> [THE PROBLEM]
Scan the records for "string". Report each line that includes it.
---------- THE RECORDS ----------
-- ==== Sys2Proof/Machine/IntegerArithmetic.lean ====
section
/-!
DEFINITION. The "Integer arithmetic" group (43_integer_arithmetic.md).
-/

namespace Sys2Proof.Machine

/-- ADDA (R170). -/
def execAdda (o : Src) (s : State) : Host.Outcome State Fault Refusal :=
  .next (operateA addOp o s)

/-- ADCA (R171). -/
def execAdca (o : Src) (s : State) : Host.Outcome State Fault Refusal :=
  .next (operateA adcOp o s)

/-- SUBA (R172). -/
def execSuba (o : Src) (s : State) : Host.Outcome State Fault Refusal :=
  .next (operateA subOp o s)

/-- SBCA (R173). -/
def execSbca (o : Src) (s : State) : Host.Outcome State Fault Refusal :=
  .next (operateA sbcOp o s)

/-- CLRA (R174). -/
def execClra (s : State) : Host.Outcome State Fault Refusal :=
  .next (rewriteA clrOp s)

/-- CLR (R175): the cell is written without being read (D12, log 14). -/
def execClr (m : Ea) (s : State) : Host.Outcome State Fault Refusal :=
  .next ((memWrite (eaOf m s) 0 s).setFlags (clrOp 0 s.flagC))

/-- NEGA (R176). -/
def execNega (s : State) : Host.Outcome State Fault Refusal :=
  .next (rewriteA negOp s)

/-- NEG (R177). -/
def execNeg (m : Ea) (s : State) : Host.Outcome State Fault Refusal :=
  .next (rewriteMemory negOp m s)

/-- DECA (R178). -/
def execDeca (s : State) : Host.Outcome State Fault Refusal :=
  .next (rewriteA decOp s)

/-- DEC (R179). -/
def execDec (m : Ea) (s : State) : Host.Outcome State Fault Refusal :=
  .next (rewriteMemory decOp m s)

/-- INCA (R180). -/
def execInca (s : State) : Host.Outcome State Fault Refusal :=
  .next (rewriteA incOp s)

/-- INC (R181). -/
def execInc (m : Ea) (s : State) : Host.Outcome State Fault Refusal :=
  .next (rewriteMemory incOp m s)

end Sys2Proof.Machine
end

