-- ==== Sys2Proof/WellFormed.lean ====
section
/-!
DEFINITION. Which instruction has which addressing modes (30_encoding.md R60) and which codes are undefined (R61). A
term that fails the check has no encoding: the decoder never answers it and the encoder gives it no bytes.
-/

namespace Sys2Proof

/-- The six blank cells of the opcode map (30_encoding.md R61). -/
def undefinedCodes : List Byte := [0x03, 0x04, 0xDF, 0xE0, 0xEF, 0xFF]

/-- Modes ab, nx, ax, ny, ay: JMP and JSR "have no `ns` form" (R60). -/
def Ea.isJumpMode : Ea → Bool
  | .ns _ => false
  | .ab _ | .nx _ | .ax | .ny _ | .ay => true

/-- Modes ab, ns, nx, ny: a memory operand with no accumulator offset (R60). -/
def Ea.isConstantMode : Ea → Bool
  | .ab _ | .ns _ | .nx _ | .ny _ => true
  | .ax | .ay => false

/-- Modes ab, ns: the memory operands of CMPX and CMPY (R60). -/
def Ea.isAbOrNs : Ea → Bool
  | .ab _ | .ns _ => true
  | .nx _ | .ax | .ny _ | .ay => false

/-- Modes nx, ns: LEAX (R60). -/
def Ea.isNxOrNs : Ea → Bool
  | .nx _ | .ns _ => true
  | .ab _ | .ax | .ny _ | .ay => false

/-- Modes ny, ns: LEAY (R60). -/
def Ea.isNyOrNs : Ea → Bool
  | .ny _ | .ns _ => true
  | .ab _ | .nx _ | .ax | .ay => false

/-- Modes ns, nx, ny: LEASP (R60). -/
def Ea.isIndexedByConstant : Ea → Bool
  | .ns _ | .nx _ | .ny _ => true
  | .ab _ | .ax | .ay => false

/-- Mode ab alone: the memory operand of CMPSP (R60). -/
def Ea.isAb : Ea → Bool
  | .ab _ => true
  | .ns _ | .nx _ | .ax | .ny _ | .ay => false

/-- The immediate mode, or a memory operand without automatic update that `p` admits. -/
def Src.isImOr (p : Ea → Bool) : Src → Bool
  | .im _ => true
  | .loc (.ea m) => p m
  | .loc (.auto _ _) => false

/-- The instruction has an encoding (30_encoding.md R60, R61): its mode is one its mnemonic has, and an undefined code
is one of the six. -/
def Instr.wf : Instr → Bool
  | .undefined code => undefinedCodes.contains code
  | .jmp m | .jsr m => m.isJumpMode
  | .ldx o | .ldy o | .ldsp o | .sbca o | .suba o | .adca o | .adda o | .cmpa o | .bita o | .anda o | .ora o
  | .eora o => o.isImOr Ea.isConstantMode
  | .cmpx o | .cmpy o => o.isImOr Ea.isAbOrNs
  | .cmpsp o => o.isImOr Ea.isAb
  | .leax m => m.isNxOrNs
  | .leay m => m.isNyOrNs
  | .leasp m => m.isIndexedByConstant
  | .stx _ | .sty _ | .stsp _ | .clr _ | .neg _ | .inc _ | .dec _ | .tst _ | .com _ | .lsl _ | .lsr _ | .rol _
  | .ror _ | .asr _ | .sta _ | .lda _ => true
  | .nop | .andcc _ | .orcc _ | .clra | .nega | .inca | .deca | .tsta | .coma | .lsla | .lsra | .rola | .rora | .asra
  | .psha | .pshx | .pshy | .pshcc | .pula | .pulx | .puly | .pulcc | .tfrAToCC | .tfrCCToA | .tfrXToY | .tfrYToX
  | .tfrXToSP | .tfrSPToX | .tfrYToSP | .tfrSPToY | .bsr _ | .bra _ | .bmi _ | .bpl _ | .beq _ | .bne _ | .bvs _
  | .bvc _ | .bcs _ | .bcc _ | .bhi _ | .bls _ | .bgt _ | .bge _ | .ble _ | .blt _ | .rts | .rti | .exgACC | .exgXY
  | .exgXSP | .exgYSP => true

end Sys2Proof
end

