-- ==== Sys2Proof/Decode.lean ====
section
/-!
DEFINITION. The opcode map (30_encoding.md R69) and the decoder (R51), then the encoder, written from the encoding
tables of the instruction rules (files 40 to 48). Byte 0 is the operation code, byte 1 the operand byte where there is
one (R50).
-/

namespace Sys2Proof

/-- A cell of the opcode map: a one-byte instruction, or a two-byte instruction of its operand byte (R50). -/
inductive Entry where
  | one (i : Instr)
  | two (k : Byte → Instr)

/-- Column 0_ of the opcode map (30_encoding.md R69), rows _0 to _F. -/
def mapColumn0 : List Entry :=
  [.one .nop,
   .two .andcc,
   .two .orcc,
   .one (.undefined 0x03),
   .one (.undefined 0x04),
   .one .clra,
   .one .nega,
   .one .inca,
   .one .deca,
   .one .tsta,
   .one .coma,
   .one .lsla,
   .one .lsra,
   .one .rola,
   .one .rora,
   .one .asra]

/-- Column 1_ of the opcode map (30_encoding.md R69), rows _0 to _F. -/
def mapColumn1 : List Entry :=
  [.one .psha,
   .one .pshx,
   .one .pshy,
   .one .pshcc,
   .one .pula,
   .one .pulx,
   .one .puly,
   .one .pulcc,
   .one .tfrAToCC,
   .one .tfrCCToA,
   .one .tfrXToY,
   .one .tfrYToX,
   .one .tfrXToSP,
   .one .tfrSPToX,
   .one .tfrYToSP,
   .one .tfrSPToY]

/-- Column 2_ of the opcode map (30_encoding.md R69), rows _0 to _F. -/
def mapColumn2 : List Entry :=
  [.two .bsr,
   .two .bra,
   .two .bmi,
   .two .bpl,
   .two .beq,
   .two .bne,
   .two .bvs,
   .two .bvc,
   .two .bcs,
   .two .bcc,
   .two .bhi,
   .two .bls,
   .two .bgt,
   .two .bge,
   .two .ble,
   .two .blt]

/-- Column 3_ of the opcode map (30_encoding.md R69), rows _0 to _F. -/
def mapColumn3 : List Entry :=
  [.two fun b => .stx (.ab b),
   .two fun b => .sty (.ab b),
   .two fun b => .stsp (.ab b),
   .two fun b => .jmp (.ab b),
   .two fun b => .jsr (.ab b),
   .two fun b => .clr (.ab b),
   .two fun b => .neg (.ab b),
   .two fun b => .inc (.ab b),
   .two fun b => .dec (.ab b),
   .two fun b => .tst (.ab b),
   .two fun b => .com (.ab b),
   .two fun b => .lsl (.ab b),
   .two fun b => .lsr (.ab b),
   .two fun b => .rol (.ab b),
   .two fun b => .ror (.ab b),
   .two fun b => .asr (.ab b)]

/-- Column 4_ of the opcode map (30_encoding.md R69), rows _0 to _F. -/
def mapColumn4 : List Entry :=
  [.two fun b => .stx (.ns b),
   .two fun b => .sty (.ns b),
   .two fun b => .stsp (.ns b),
   .one .rts,
   .one .rti,
   .two fun b => .clr (.ns b),
   .two fun b => .neg (.ns b),
   .two fun b => .inc (.ns b),
   .two fun b => .dec (.ns b),
   .two fun b => .tst (.ns b),
   .two fun b => .com (.ns b),
   .two fun b => .lsl (.ns b),
   .two fun b => .lsr (.ns b),
   .two fun b => .rol (.ns b),
   .two fun b => .ror (.ns b),
   .two fun b => .asr (.ns b)]

/-- Column 5_ of the opcode map (30_encoding.md R69), rows _0 to _F. -/
def mapColumn5 : List Entry :=
  [.two fun b => .stx (.nx b),
   .two fun b => .sty (.nx b),
   .two fun b => .stsp (.nx b),
   .two fun b => .jmp (.nx b),
   .two fun b => .jsr (.nx b),
   .two fun b => .clr (.nx b),
   .two fun b => .neg (.nx b),
   .two fun b => .inc (.nx b),
   .two fun b => .dec (.nx b),
   .two fun b => .tst (.nx b),
   .two fun b => .com (.nx b),
   .two fun b => .lsl (.nx b),
   .two fun b => .lsr (.nx b),
   .two fun b => .rol (.nx b),
   .two fun b => .ror (.nx b),
   .two fun b => .asr (.nx b)]

/-- Column 6_ of the opcode map (30_encoding.md R69), rows _0 to _F. -/
def mapColumn6 : List Entry :=
  [.one (.stx .ax),
   .one (.sty .ax),
   .one (.stsp .ax),
   .one (.jmp .ax),
   .one (.jsr .ax),
   .one (.clr .ax),
   .one (.neg .ax),
   .one (.inc .ax),
   .one (.dec .ax),
   .one (.tst .ax),
   .one (.com .ax),
   .one (.lsl .ax),
   .one (.lsr .ax),
   .one (.rol .ax),
   .one (.ror .ax),
   .one (.asr .ax)]

/-- Column 7_ of the opcode map (30_encoding.md R69), rows _0 to _F. -/
def mapColumn7 : List Entry :=
  [.two fun b => .stx (.ny b),
   .two fun b => .sty (.ny b),
   .two fun b => .stsp (.ny b),
   .two fun b => .jmp (.ny b),
   .two fun b => .jsr (.ny b),
   .two fun b => .clr (.ny b),
   .two fun b => .neg (.ny b),
   .two fun b => .inc (.ny b),
   .two fun b => .dec (.ny b),
   .two fun b => .tst (.ny b),
   .two fun b => .com (.ny b),
   .two fun b => .lsl (.ny b),
   .two fun b => .lsr (.ny b),
   .two fun b => .rol (.ny b),
   .two fun b => .ror (.ny b),
   .two fun b => .asr (.ny b)]

/-- Column 8_ of the opcode map (30_encoding.md R69), rows _0 to _F. -/
def mapColumn8 : List Entry :=
  [.one (.stx .ay),
   .one (.sty .ay),
   .one (.stsp .ay),
   .one (.jmp .ay),
   .one (.jsr .ay),
   .one (.clr .ay),
   .one (.neg .ay),
   .one (.inc .ay),
   .one (.dec .ay),
   .one (.tst .ay),
   .one (.com .ay),
   .one (.lsl .ay),
   .one (.lsr .ay),
   .one (.rol .ay),
   .one (.ror .ay),
   .one (.asr .ay)]

/-- Column 9_ of the opcode map (30_encoding.md R69), rows _0 to _F. -/
def mapColumn9 : List Entry :=
  [.two fun b => .ldx (.im b),
   .two fun b => .ldy (.im b),
   .two fun b => .ldsp (.im b),
   .two fun b => .sbca (.im b),
   .two fun b => .suba (.im b),
   .two fun b => .adca (.im b),
   .two fun b => .adda (.im b),
   .two fun b => .cmpa (.im b),
   .two fun b => .bita (.im b),
   .two fun b => .anda (.im b),
   .two fun b => .ora (.im b),
   .two fun b => .eora (.im b),
   .two fun b => .cmpx (.im b),
   .two fun b => .cmpy (.im b),
   .two fun b => .cmpsp (.im b),
   .one .exgACC]

/-- Column A_ of the opcode map (30_encoding.md R69), rows _0 to _F. -/
def mapColumnA : List Entry :=
  [.two fun b => .ldx (.loc (.ea (.ab b))),
   .two fun b => .ldy (.loc (.ea (.ab b))),
   .two fun b => .ldsp (.loc (.ea (.ab b))),
   .two fun b => .sbca (.loc (.ea (.ab b))),
   .two fun b => .suba (.loc (.ea (.ab b))),
   .two fun b => .adca (.loc (.ea (.ab b))),
   .two fun b => .adda (.loc (.ea (.ab b))),
   .two fun b => .cmpa (.loc (.ea (.ab b))),
   .two fun b => .bita (.loc (.ea (.ab b))),
   .two fun b => .anda (.loc (.ea (.ab b))),
   .two fun b => .ora (.loc (.ea (.ab b))),
   .two fun b => .eora (.loc (.ea (.ab b))),
   .two fun b => .cmpx (.loc (.ea (.ab b))),
   .two fun b => .cmpy (.loc (.ea (.ab b))),
   .two fun b => .cmpsp (.loc (.ea (.ab b))),
   .one .exgXY]

/-- Column B_ of the opcode map (30_encoding.md R69), rows _0 to _F. -/
def mapColumnB : List Entry :=
  [.two fun b => .ldx (.loc (.ea (.ns b))),
   .two fun b => .ldy (.loc (.ea (.ns b))),
   .two fun b => .ldsp (.loc (.ea (.ns b))),
   .two fun b => .sbca (.loc (.ea (.ns b))),
   .two fun b => .suba (.loc (.ea (.ns b))),
   .two fun b => .adca (.loc (.ea (.ns b))),
   .two fun b => .adda (.loc (.ea (.ns b))),
   .two fun b => .cmpa (.loc (.ea (.ns b))),
   .two fun b => .bita (.loc (.ea (.ns b))),
   .two fun b => .anda (.loc (.ea (.ns b))),
   .two fun b => .ora (.loc (.ea (.ns b))),
   .two fun b => .eora (.loc (.ea (.ns b))),
   .two fun b => .cmpx (.loc (.ea (.ns b))),
   .two fun b => .cmpy (.loc (.ea (.ns b))),
   .two fun b => .leasp (.ns b),
   .one .exgXSP]

/-- Column C_ of the opcode map (30_encoding.md R69), rows _0 to _F. -/
def mapColumnC : List Entry :=
  [.two fun b => .ldx (.loc (.ea (.nx b))),
   .two fun b => .ldy (.loc (.ea (.nx b))),
   .two fun b => .ldsp (.loc (.ea (.nx b))),
   .two fun b => .sbca (.loc (.ea (.nx b))),
   .two fun b => .suba (.loc (.ea (.nx b))),
   .two fun b => .adca (.loc (.ea (.nx b))),
   .two fun b => .adda (.loc (.ea (.nx b))),
   .two fun b => .cmpa (.loc (.ea (.nx b))),
   .two fun b => .bita (.loc (.ea (.nx b))),
   .two fun b => .anda (.loc (.ea (.nx b))),
   .two fun b => .ora (.loc (.ea (.nx b))),
   .two fun b => .eora (.loc (.ea (.nx b))),
   .two fun b => .leax (.nx b),
   .two fun b => .leay (.ny b),
   .two fun b => .leasp (.nx b),
   .one .exgYSP]

/-- Column D_ of the opcode map (30_encoding.md R69), rows _0 to _F. -/
def mapColumnD : List Entry :=
  [.two fun b => .ldx (.loc (.ea (.ny b))),
   .two fun b => .ldy (.loc (.ea (.ny b))),
   .two fun b => .ldsp (.loc (.ea (.ny b))),
   .two fun b => .sbca (.loc (.ea (.ny b))),
   .two fun b => .suba (.loc (.ea (.ny b))),
   .two fun b => .adca (.loc (.ea (.ny b))),
   .two fun b => .adda (.loc (.ea (.ny b))),
   .two fun b => .cmpa (.loc (.ea (.ny b))),
   .two fun b => .bita (.loc (.ea (.ny b))),
   .two fun b => .anda (.loc (.ea (.ny b))),
   .two fun b => .ora (.loc (.ea (.ny b))),
   .two fun b => .eora (.loc (.ea (.ny b))),
   .two fun b => .leax (.ns b),
   .two fun b => .leay (.ns b),
   .two fun b => .leasp (.ny b),
   .one (.undefined 0xDF)]

/-- Column E_ of the opcode map (30_encoding.md R69), rows _0 to _F. -/
def mapColumnE : List Entry :=
  [.one (.undefined 0xE0),
   .two fun b => .sta (.ea (.ab b)),
   .two fun b => .sta (.ea (.ns b)),
   .two fun b => .sta (.ea (.nx b)),
   .one (.sta (.ea .ax)),
   .one (.sta (.auto .x .postInc)),
   .one (.sta (.auto .x .postDec)),
   .one (.sta (.auto .x .preInc)),
   .one (.sta (.auto .x .preDec)),
   .two fun b => .sta (.ea (.ny b)),
   .one (.sta (.ea .ay)),
   .one (.sta (.auto .y .postInc)),
   .one (.sta (.auto .y .postDec)),
   .one (.sta (.auto .y .preInc)),
   .one (.sta (.auto .y .preDec)),
   .one (.undefined 0xEF)]

/-- Column F_ of the opcode map (30_encoding.md R69), rows _0 to _F. -/
def mapColumnF : List Entry :=
  [.two fun b => .lda (.im b),
   .two fun b => .lda (.loc (.ea (.ab b))),
   .two fun b => .lda (.loc (.ea (.ns b))),
   .two fun b => .lda (.loc (.ea (.nx b))),
   .one (.lda (.loc (.ea .ax))),
   .one (.lda (.loc (.auto .x .postInc))),
   .one (.lda (.loc (.auto .x .postDec))),
   .one (.lda (.loc (.auto .x .preInc))),
   .one (.lda (.loc (.auto .x .preDec))),
   .two fun b => .lda (.loc (.ea (.ny b))),
   .one (.lda (.loc (.ea .ay))),
   .one (.lda (.loc (.auto .y .postInc))),
   .one (.lda (.loc (.auto .y .postDec))),
   .one (.lda (.loc (.auto .y .preInc))),
   .one (.lda (.loc (.auto .y .preDec))),
   .one (.undefined 0xFF)]

/-- The whole map, by column (high nibble of the operation code). -/
def opcodeMap : List (List Entry) :=
  [mapColumn0, mapColumn1, mapColumn2, mapColumn3, mapColumn4, mapColumn5, mapColumn6, mapColumn7,
   mapColumn8, mapColumn9, mapColumnA, mapColumnB, mapColumnC, mapColumnD, mapColumnE, mapColumnF]

/-- The cell of an operation code: column its high nibble, row its low nibble (R69). Every code has a cell; the defaults
are never reached. -/
def entryOf (op : Byte) : Entry :=
  (opcodeMap.getD (op.toNat / 16) []).getD (op.toNat % 16) (.one (.undefined op))

/-- The length of the instruction in bytes, from the operation code alone (R63). -/
def lengthOf (op : Byte) : Nat :=
  match entryOf op with
  | .one _ => 1
  | .two _ => 2

/-- Why a string of bytes is not an instruction followed by the rest. No operation code and no operand byte is refused
(R51, R62): an undefined code decodes to the undefined instruction. -/
inductive DecodeError where
  /-- There is no byte at all. -/
  | noBytes
  /-- A two-byte operation code stands last, with no operand byte after it. -/
  | noOperandByte
deriving DecidableEq, Repr

/-- Read one instruction from the front of a string of bytes (R51); the answer holds the bytes after it. -/
def decode (bytes : List Byte) : Except DecodeError (Instr × List Byte) :=
  match bytes with
  | [] => .error .noBytes
  | op :: rest =>
    match entryOf op with
    | .one i => .ok (i, rest)
    | .two k =>
      match rest with
      | [] => .error .noOperandByte
      | b :: rest' => .ok (k b, rest')
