-- ==== Sys2Proof/Safety.lean ====
section
/-!
DEFINITION. What counts as a safe run and as the end of a run, in the terms the claims use.
-/

namespace Sys2Proof.Machine

/-- A run that never stops: the processor cannot stop (70_reset_and_hazards.md R285), so every run should be safe. -/
def State.Safe (s : State) : Prop := ∀ k, ∃ t, Sys2Proof.core.run k s = .next t

/-- The instruction at PC, read from memory, is `BRA *` or a JMP to its own address (R285, D9). -/
def State.selfJump (s : State) : Bool :=
  match portOf s.pc, entryOf (s.peek s.pc) with
  | none, .one (.jmp m) => eaOf m s == s.pc
  | none, .two k =>
    match portOf (s.pc + 1), k (s.peek (s.pc + 1)) with
    | none, .bra offset => s.pc + 2 + offset == s.pc
    | none, .jmp m => eaOf m s == s.pc
    | _, _ => false
  | _, _ => false

/-- The interrupt line is low at every coming boundary, scheduled or not. -/
def State.lineStaysLow (s : State) : Prop :=
  (∀ b ∈ s.boundary, b = .line false) ∧ ∀ k, s.draws + s.boundary.length ≤ k → Config.irqLine k = false

/-- "The run has ended": PC is at a self-jump and either I = 1 or the interrupt line stays low (R285, D9); no Reset is
coming. -/
def State.runEnded (s : State) : Prop :=
  s.selfJump = true ∧ .reset ∉ s.boundary ∧ (s.flagI = true ∨ s.lineStaysLow)

/-- Two states with the same registers, flags, memory and port events: they differ at most in the environment's coming
inputs and in the count of free values. -/
def State.sameMachine (s t : State) : Prop :=
  t.a = s.a ∧ t.x = s.x ∧ t.y = s.y ∧ t.sp = s.sp ∧ t.pc = s.pc ∧ t.flagI = s.flagI ∧ t.flagN = s.flagN ∧
    t.flagZ = s.flagZ ∧ t.flagV = s.flagV ∧ t.flagC = s.flagC ∧ t.mem = s.mem ∧ t.events = s.events

end Sys2Proof.Machine
end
----------
> [EXERCISE ANSWER]
/-- Why a string of bytes is not an instruction followed by the rest. No operation code and no operand byte is refused
/-- Read one instruction from the front of a string of bytes (R51); the answer holds the bytes after it. -/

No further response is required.